Every line from the beginning of the data through the line containing "(Table UPD.8). -/" should be reproduced exactly, and no further lines should be output.

** Records shown follows **

/-- END (R341, R344). -/
def State.updEnd (s : State) : State × Nat :=
  if !(s.updMine && s.upd.phase = 1 && !s.upd.ending) then (s.updRefuse 0x10 0, 0x10)
  else (s.carryStep .finish).updFinish

/-- An update event carries the manifest epoch (Table UPD.8). -/
def State.updEvent (s : State) (cause : Nat) (epoch : BitVec 64) : State := s.fire 0xE0 cause 0 (epoch.toNat % 2 ^ 32)

/-! ### Commit (R345) -/

/-- COMMIT (R342, R345): the peer's record is written first. -/
def State.updCommit (s : State) : State × Nat :=
  if !(s.updMine && s.sys.step != 15 && s.upd.phase = 2 && !s.upd.committing) || s.arbDrill then (s.updRefuse 0x10 0, 0x10)
  else if s.manRefusal ≠ 0 then (s.updRefuse s.manRefusal 0, s.manRefusal)
  else ((s.modUpd (fun u => { u with committing := true, ownWrite := false })).carryStep .commit, 0)

/-- The rollback index that a manifest asks for in a thermometer of this unit; the present v where it holds no such part. -/
def State.rbiOf (s : State) (m : Manifest) (kind t : Nat) : Nat :=
  match m.entries.find? (fun e => e.kind = kind && s.partMine e) with
  | some e => e.rbi
  | none => s.thermoNow t

/-- The record that COMMIT writes: the active bank as it is, state 1. -/
def State.commitRec (s : State) (m : Manifest) : Rec1 :=
  { bank := s.upd.rec1.bank, state := 1, step := 0, epoch := m.epoch, prev := s.upd.rec1.epoch, rbi0 := s.rbiOf m 1 0
    rbi1 := s.rbiOf m 3 1, digest := m.digest }

/-! ### Rollback and confirmation (R348) -/

/-- The record that a rollback writes: the old bank, state 0. While the state is trial the record names the new bank. -/
def State.oldRec (s : State) : Rec1 :=
  let r := s.upd.rec1
  let bank := if r.state = 2 then !r.bank else r.bank
  let dig := if 3 ≤ s.upd.phase then s.upd.prevDigest else (match s.bankManifest bank with
    | [] => r.digest
    | b => (manifestOf b).digest)
  { bank := bank, state := 0, step := 0, epoch := r.prev, prev := r.prev, rbi0 := 0, rbi1 := 0, digest := dig }

/-- The update is rolled back to a record (R345, R348): the record, ROLLED_BACK, and where asked a management restart. -/
def State.rollTo (s : State) (r : Rec1) (reason : Nat) (restart : Bool) : State :=
  let c := s.upd.rbCnt.inc
  let s1 := s.modUpd (fun u => { u with
    phase := if restart then 6 else 0, result := 4, reason := reason, step := 0, act := [], todo := [], trialFrom := none, trialUsed := 0
    restartDue := restart, man := none, pkg := [], lastOff := none, committing := false, ownWrite := false, drillMine := false, stale := false
    rbCnt := c })
  ((s1.writeRec1 r).fire 0xE1 0x03 reason 0).satEv s.upd.rbCnt c 0xE0 0x1E02C

/-- The update rolls back in each unit (R348): the old bank and state 0; a management restart follows unless the boot ROM is at
work. -/
def State.rollBack (s : State) (reason : Nat) (restart : Bool) : State :=
  (s.carryStep (.rollback reason)).rollTo s.oldRec reason restart

/-- ADVANCE of one thermometer to the index that the record holds, where it is not reached (R348, 13_fuse R268). -/
def State.advanceOne (s : State) (t : Nat) : State :=
  let n := if t = 0 then s.upd.rec1.rbi0 else s.upd.rec1.rbi1
  if s.upd.rec1.state ≠ 0 ∨ n ≤ s.thermoNow t then s
  else
    let (s1, good) := s.advance t n
    if !good then s1.fire 0xE2 0x02 0 t
    else if s1.thermoNow t = 128 then s1.fire 0xE2 0x01 0 t
    else s1

/-- Both thermometers. -/
def State.advanceBoth (s : State) : State := (s.advanceOne 0).advanceOne 1

/-- The update is confirmed (R348). -/
def State.confirm (s : State) : State :=
  let c := s.upd.doneCnt.inc
  let s1 := (s.carryStep .confirm).modUpd (fun u => { u with
    phase := 0, result := 1, reason := 0, step := 0, trialFrom := none, trialUsed := 0, man := none, pkg := [], lastOff := none, doneCnt := c })
  let s2 := (s1.writeRec1 { s.upd.rec1 with state := 0 }).advanceBoth
  (s2.updEvent 0x04 s.upd.rec1.epoch).satEv s.upd.doneCnt c 0xE0 0x1E028

/-! ### Activation (R347) -/

/-- ACTIVATE (R342, R347, R352). -/
def State.updActivate (s : State) : State × Nat :=
  if !(s.updMine && s.sys.step != 15 && s.upd.phase = 3) || s.arbDrill then (s.updRefuse 0x10 0, 0x10)
  else if s.manRefusal ≠ 0 then (s.updRefuse s.manRefusal 0, s.manRefusal)
  else ((s.modUpd (fun u => { u with phase := 4, step := 0, drillAsked := false, drillMine := false })).carryStep .activate, 0)

/-- ABORT (R354): before COMMITTED the prepare ends; after it the update rolls back. -/
def State.updAbortOp (s : State) : State × Nat :=
  let p := s.upd.phase
  if !s.updMine || p = 0 || p = 6 then (s.updRefuse 0x10 0, 0x10)
  else if p = 1 ∨ p = 2 then (s.updAbort 0x13 0, 0)
  else (s.rollBack 0x13 true, 0)

/-- The steps of Table UPD.6 that a unit's strap role takes (R347, R352). -/
def actSteps (r : Strap) : List Nat :=
  match r with
  | .pair => [1, 2, 3, 4, 6, 7]
  | _ => [1, 5, 6, 7]

/-- Is a step complete, as the unit that is ACTIVE now sees it? The handover of step 3 ends with the peer's drill, in the unit that
has taken authority. -/
def State.actDone (s : State) (k : Nat) : Bool :=
  match k with
  | 2 => s.linkOn && s.peerIdle && s.red.peerSt.any (·.ready)
  | 3 => s.red.drill.isNone && !s.upd.drillMine && s.red.peerSt.any (fun p => !p.drill)
  | 4 => s.peerIdle || !s.linkOn
  | 5 => !s.upd.restartDue && !s.sys.mgmtRestart
  | 6 => s.upd.act.isEmpty && s.upd.todo.isEmpty
  | _ => true

/-- A base configuration and overlays of the manifest go into their records before the unit restarts (R350). -/
def State.configRecords (s : State) : State :=
  match s.upd.man with
  | none => s
  | some m =>
    m.entries.foldl (fun s e =>
      let id := if e.kind = 5 then 0x10 else 0x20 + e.param
      let fits := match recPlace id with
        | some (_, _, z) => decide (16 + e.rlen ≤ z)
        | none => false
      if (e.kind = 5 || e.kind = 6) && s.targeted e && fits then
        s.recWrite id 0 (s.flashBytes (bankBase (!s.upd.rec1.bank) + partPlace e.kind e.param e.rlen) e.rlen)
      else s) s

/-- The record of a unit that restarts: state 2, the new bank, the step (Table UPD.6, step 1). -/
def State.trialRec (s : State) (step : Nat) : Rec1 :=
  let r := s.upd.rec1
  if r.state = 2 then { r with step := step } else { r with state := 2, bank := !r.bank, step := step }

/-- FW_CTL activate to slots, up to slot_par at a time (R351). The argument of activate is not stated: a free value. -/
def State.serveSlots : Nat → State → State
  | 0, s => s
  | fuel + 1, s =>
    match s.upd.todo with
    | [] => s
    | k :: q =>
      if s.fld F.UPD_CTL.slot_par ≤ s.upd.act.length then s
      else
        let s1 := s.modUpd (fun u => { u with todo := q, act := u.act ++ [(k, s.time, !s.linkUp k)] })
        let s2 := (s1.mbSend k none 4 (0x03 :: leBytes 4 (s.free.toNat % 2 ^ 32))).getD s1
        State.serveSlots fuel s2.drawn

/-- Slots that are UP again leave the list, and the next are served (R351). -/
def State.slotsServed (s : State) : State :=
  let s1 := s.modUpd (fun u => { u with act := u.act.filter (fun (a : Fin 32 × Nat × Bool) => !(a.2.2 && s.linkUp a.1)) })
  State.serveSlots 32 s1

/-- A step of Table UPD.6 is reached in a unit: UPD_STAT.step and its record. -/
def State.stepAt (s : State) (n : Nat) (r : Rec1) : State := (s.writeRec1 r).modUpd (fun u => { u with step := n })

/-- The trial begins (Table UPD.6, step 7). -/
def State.trialStart (s : State) : State :=
  ((s.modUpd (fun u => { u with phase := 5, trialUsed := 0, trialFrom := if s.vat.hu then none else some s.time })).stepAt 7
    { s.upd.rec1 with step := 7 }).updEvent 0x03 s.upd.rec1.epoch

/-- A unit's record under step 1 of Table UPD.6, with a base configuration and overlays that the manifest holds (R350). -/
def State.trialBegin (s : State) (n : Nat) : State := let s1 := s.configRecords; s1.stepAt n (s1.trialRec n)

/-- A step of Table UPD.6 begins in the unit that is ACTIVE, SOLO or an arbiter; the peer's part of it is carried. -/
def State.actRun (s : State) (n : Nat) : State :=
  match n with
  | 1 => (if s.strap = .pair then s.stepAt 1 { s.upd.rec1 with step := 1 } else s.trialBegin 1).carryStep (.step 1)
  | 3 =>
    let r := s.drillRefusal
    if r = 0 then
      (((s.stepAt 3 { s.upd.rec1 with step := 3 }).modUpd (fun u => { u with drillMine := true })).carryStep (.step 3)).drillStart
    else if s.upd.drillAsked then s
    else (s.modUpd (fun u => { u with drillAsked := true })).fire 0xB5 0x03 0 r
  | 5 => (s.stepAt 5 { s.upd.rec1 with step := 5 }).modUpd (fun u => { u with restartDue := true })
  | 6 =>
    let l := if s.drives then finsWhere 32 (fun k => s.upd.slots.getLsbD k.val) else []
    (((s.modUpd (fun u => { u with step := 6 })).carryStep (.step 6)).modUpd (fun u => { u with todo := l })).slotsServed
  | 7 => s.trialStart.carryStep (.step 7)
  | n => (s.stepAt n { s.upd.rec1 with step := n }).carryStep (.step n)

/-- The unit at which the steps of Table UPD.6 run: the one that is ACTIVE, SOLO or an arbiter for itself (R347, R352). -/
def State.actMine (s : State) : Bool := s.drives || s.sys.role = .arbiter

/-- ACTIVATION_STEP (R347, R354): the step in hand goes on, and when it is complete the next one begins; it waits for HU_EXIT. -/
def execActivationStep (s : State) : Host.Outcome State Fault Refusal :=
  if !(s.mgtUp && s.upd.phase = 4 && !s.vat.hu && s.actMine) then ok s
  else
    let s1 := if s.upd.step = 6 then s.slotsServed else s
    if !s1.actDone s.upd.step then ok s1
    else match (actSteps s.strap).find? (fun n => decide (s.upd.step < n)) with
      | some n => ok (s1.actRun n)
      | none => ok s1

/-- SLOT_ACTIVATE_TIMEOUT (R351): 30 s without a return. -/
def execSlotActivateTimeout (k : Fin 32) (s : State) : Host.Outcome State Fault Refusal :=
  match s.upd.act.find? (fun (a : Fin 32 × Nat × Bool) => a.1 = k) with
  | none => ok s
  | some a =>
    ok (s.whenAt (s.runs .mgt && s.upd.phase = 4) (a.2.1 + 30 * sec1) (fun s =>
      let s1 := s.modUpd (fun u => { u with act := u.act.filter (fun (a : Fin 32 × Nat × Bool) => a.1 != k) })
      State.serveSlots 32 (s1.fire 0xE1 0x04 0 k.val)))

/-! ### The operations as commands -/

/-- An operation of UPD_CMD reaches the block (R340): through a register write of the host. -/
def State.updHost (s : State) (r : State × Nat) : State := s.when (s.runs .hst && s.runs .mgt) r.1

/-- UPD_BEGIN (R344). -/
def execUpdBegin (s : State) : Host.Outcome State Fault Refusal := ok (s.updHost s.updBegin)

/-- The bytes of UPD_BUF. -/
def State.updBuf (s : State) : List Byte := (List.range 512).flatMap (fun k => leBytes 4 (s.fld (F.UPD_BUF.buf k)))

/-- UPD_CHUNK (R341), of the offset in UPD_CHUNK. -/
def execUpdChunk (s : State) : Host.Outcome State Fault Refusal := ok (s.updHost (s.updChunk (s.fld F.UPD_CHUNK.off) s.updBuf))

/-- UPD_END (R344). -/
def execUpdEnd (s : State) : Host.Outcome State Fault Refusal := ok (s.updHost s.updEnd)

/-- UPD_COMMIT (R345). -/
def execUpdCommit (s : State) : Host.Outcome State Fault Refusal := ok (s.updHost s.updCommit)

/-- UPD_ACTIVATE (R347). -/
def execUpdActivate (s : State) : Host.Outcome State Fault Refusal := ok (s.updHost s.updActivate)

/-- UPD_ABORT (R354). -/
def execUpdAbort (s : State) : Host.Outcome State Fault Refusal := ok (s.updHost s.updAbortOp)

/-- Has the peer verified every part that names it (R344)? -/
def State.peerPrepared (s : State) : Bool :=
  s.strap != .pair || s.sys.role != .active ||
    (s.upd.man.map (fun m => m.entries.all (fun e => !bitAt e.target (1 - b2n s.unitBit)))).getD true ||
    (s.linkOn && s.upd.carry.isEmpty && s.red.peerSt.any (fun p => p.upd.phase = 2))

/-- PREPARE_COMPLETE (R344, R351): END was accepted, no relay runs any more, and every part has verified. -/
def execPrepareComplete (s : State) : Host.Outcome State Fault Refusal :=
  let e := (s.upd.man.map Manifest.epoch).getD 0
  ok (s.when (s.runs .mgt && s.upd.phase = 1 && s.upd.ending && allFin 32 (fun k => s.slt[k].fw.isNone) && s.peerPrepared)
    ((s.modUpd (fun u => { u with phase := 2, ending := false })).updEvent 0x01 e))

/-- The unit's own write of record 0x0001 by COMMIT begins (R345). -/
def State.commitOwn (s : State) (m : Manifest) : State :=
  (s.modUpd (fun u => { u with ownWrite := true, prevDigest := u.rec1.digest })).writeRec1 (s.commitRec m)

/-- A commit of the parameter store for a record that waits for one (R345). -/
def State.rec1Flush (s : State) : State :=
  if s.nvp.commit.isNone && s.nvp.held != 0 && !s.aon.pf then s.commitStart else s
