-- ==== Sys2Proof/Machine/Step.lean ====
section
/-! DEFINITION. The step: the command at the front of the queue, or the passing of time. -/

namespace Sys2Proof.Machine

/-- One step. The front command runs on the state whose queue is the rest; an empty queue lets time pass (log 1). -/
def step (s : State) : Host.Outcome State Fault Refusal :=
  match s.pending with
  | [] => .next s.idle
  | i :: rest => exec i { s with pending := rest }

/-- The table gives its rows no bits, so no word spells a command and the queue stands as it is. -/
def State.withFetchWord (s : State) (_nbits _w : Nat) : State := s

end Sys2Proof.Machine
end

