/-- Every command of the black box completes. The next event joins the queue; its record takes the next seq or is
suppressed without a token; the bucket refills, rows are traced, the trace freezes, a watermark is computed; SEAL_NOW
writes its marker; a read at a ream's pointer moves it; nonces load and lapse; CLEAR and RELEASE run or are refused
with a reason and complete; a lockout ends. (R320, R321, R324, R325, R326, R331, R332, R333, R334, R335) The own
records' data, the order of the checks of an exec, and an op that is neither are the model's reading (log 22, 40, 42,
43). -/
def Obligations.BlackBoxComplete : Prop :=
  (∀ s k e, s.runs .recI = true → nextEvent s.chans.flight = some (k, e) → s.bbx.queue.length < 64 →
    Completes .bbxEventEnqueue s (fun t => t.bbx.queue = s.bbx.queue ++ [e])) ∧
  (∀ s e q, s.bbx.queue = e :: q → s.runs .recI = true → s.bbx.op = none → s.bbx.supRun = 0 →
    0 < s.bbx.tokens ∨ s.fld F.BBX_CFG.seal_sev ≤ s.evSev e →
    Completes .bbxRecordWrite s (fun t => t.bbx.queue = q ∧ t.bbx.seq = s.bbx.seq + 1)) ∧
  (∀ s e q, s.bbx.queue = e :: q → s.runs .recI = true → s.bbx.op = none → s.bbx.tokens ≤ 0 → s.evSev e < s.fld F.BBX_CFG.seal_sev →
    Completes .bbxRecordWrite s (fun t => t.bbx = { s.bbx with queue := q, supRun := min max32 (s.bbx.supRun + 1), sup := s.bbx.sup.inc })) ∧
  (∀ s, s.runs .recI = true → s.elapsed s.bbx.refillAt (1250 * us1) = true →
    Completes .tokenRefill s (fun t => t.bbx = { s.bbx with tokens := min 512 (s.bbx.tokens + 1), refillAt := s.bbx.refillAt + 1250 * us1 })) ∧
  (∀ s, s.runs .recI = true → s.sns.running = true → s.bbx.rowUs ≠ some (s.sns64 / 1000) → s.trcRun = true →
    Completes .traceRow s (fun t => t.bbx.st = { s.bbx.st with rows := cellPut (Vector.replicate 16 0) s.bbx.st.rows s.bbx.pos s.trcRow } ∧
      t.bbx.pos = (s.bbx.pos + 1) % 4000 ∧ t.bbx.rowTime = s.sns64 / 1000 * 1000 ∧ t.bbx.rowUs = some (s.sns64 / 1000))) ∧
  (∀ s r a, s.runs .recI = true → s.bbx.post = some (r, a) → a ≤ s.time →
    Completes .traceFreeze s (fun t => t.bbx.holder = some r ∧ t.bbx.post = none ∧ t.bbx.armed = true ∧ t.bbx.st.reams[r].trace = true)) ∧
  (∀ r s, s.runs .recI = true → s.bbx.st.reams[r].st = 1 → s.bbx.post = none →
    Completes (.watermarkDone r) s (fun t => t.bbx.st.reams[r].wm = s.watermark r ∧ t.bbx.st.reams[r].wmDone = true)) ∧
  (∀ s, s.runs .recI = true → s.sys.step ≠ 15 → s.bbx.op = none → s.bbx.supRun = 0 →
    Completes .bbxSealNow s (fun t => t.bbx.seq = s.bbx.seq + 1 ∧ t.bbx.queue = s.bbx.queue)) ∧
  (∀ r (o : BitVec 20) s, s.runs .recI = true → 0x80000 ≤ o.toNat → o.toNat < 0x90000 → s.bbx.st.reams[r].st = 2 →
    s.bbx.st.reams[r].ptr < s.bbx.st.reams[r].total →
    ptrPlace r s.bbx.st.reams[r].ptr = (s.fld F.BBX_PAGE.sel, (o.toNat - 0x80000) / 4 * 4) →
    Completes (.reamPointerRead r o) s (fun t => t.bbx.st.reams[r].ptr = s.bbx.st.reams[r].ptr + 1)) ∧
  (∀ x s, s.runs .recI = true → s.sys.step ≠ 15 → s.bbx.lock = none →
    Completes (.bbxNonceRequest x) s (fun t => t.bbx = { s.bbx with nonce := x, nvalid := true, nonceAt := s.time })) ∧
  (∀ s, s.bbx.nvalid = true → s.elapsed s.bbx.nonceAt (60 * sec1) = true →
    Completes .nonceExpiry s (fun t => t.bbx = { s.bbx with nvalid := false })) ∧
  (∀ s, s.runs .recI = true → s.sys.step ≠ 15 → s.fld F.BBX_OP.op = 1 → s.bbx.op = none → s.bbx.lock = none → s.openMode = true →
    Completes .bbxClear s (fun t => t.bbx.op.map Prod.fst = some 1 ∧ t.bbx.nvalid = false)) ∧
  (∀ s, s.runs .recI = true → s.sys.step ≠ 15 → s.fld F.BBX_OP.op ≠ 1 → s.fld F.BBX_OP.op ≠ 2 → s.bbx.op = none → s.bbx.lock = none →
    Completes .bbxClear s (fun t => t.bbx = { s.bbx with result := 7, nvalid := false })) ∧
  (∀ s (r : Fin 4), s.runs .recI = true → s.sys.step ≠ 15 → s.fld F.BBX_OP.op = 2 → r.val = s.fld F.BBX_OP.ream % 4 → s.bbx.op = none → s.bbx.lock = none →
    s.bbx.st.reams[r].st = 3 → s.openMode = true →
    Completes .bbxRelease s (fun t => t.bbx = { s.bbx with op := some (2, r), nvalid := false })) ∧
  (∀ s, s.runs .recI = true → s.sys.step ≠ 15 → s.fld F.BBX_OP.op = 2 → s.bbx.op = none → s.bbx.lock ≠ none →
    Completes .bbxRelease s (fun t => t.bbx = { s.bbx with result := 5, nvalid := false })) ∧
  (∀ s r, s.runs .recI = true → s.bbx.op = some (1, r) →
    Completes .bbxOpComplete s (fun t => t.bbx.op = none ∧ t.bbx.result = 1 ∧ t.bbx.clr = s.bbx.clr.inc)) ∧
  (∀ s r, s.runs .recI = true → s.bbx.op = some (2, r) →
    Completes .bbxOpComplete s (fun t => t.bbx.op = none ∧ t.bbx.result = 1 ∧ t.bbx.clr = s.bbx.clr)) ∧
  (∀ s a, s.bbx.lock = some a → a + 600 * 1024 ≤ s.opTime →
    Completes .lockoutEnd s (fun t => t.bbx = { s.bbx with lock := none, fails := 0 }))
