-- ==== Sys2Proof/Decode.lean ====
section
/-! DEFINITION. Commands spelt as words: the table of operations and events gives no row any bits, so there are none. -/

namespace Sys2Proof

/-- The command that a word spells by the table's bits: none. -/
def decodeTableWord (_nbits _w : Nat) : Option Instr := none

end Sys2Proof
end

** End of Records shown **

◆ Finished task:
/-- END (R341, R344). -/
def State.updEnd (s : State) : State × Nat :=
  if !(s.updMine && s.upd.phase = 1 && !s.upd.ending) then (s.updRefuse 0x10 0, 0x10)
  else (s.carryStep .finish).updFinish

/-- An update event carries the manifest epoch (Table UPD.8). -/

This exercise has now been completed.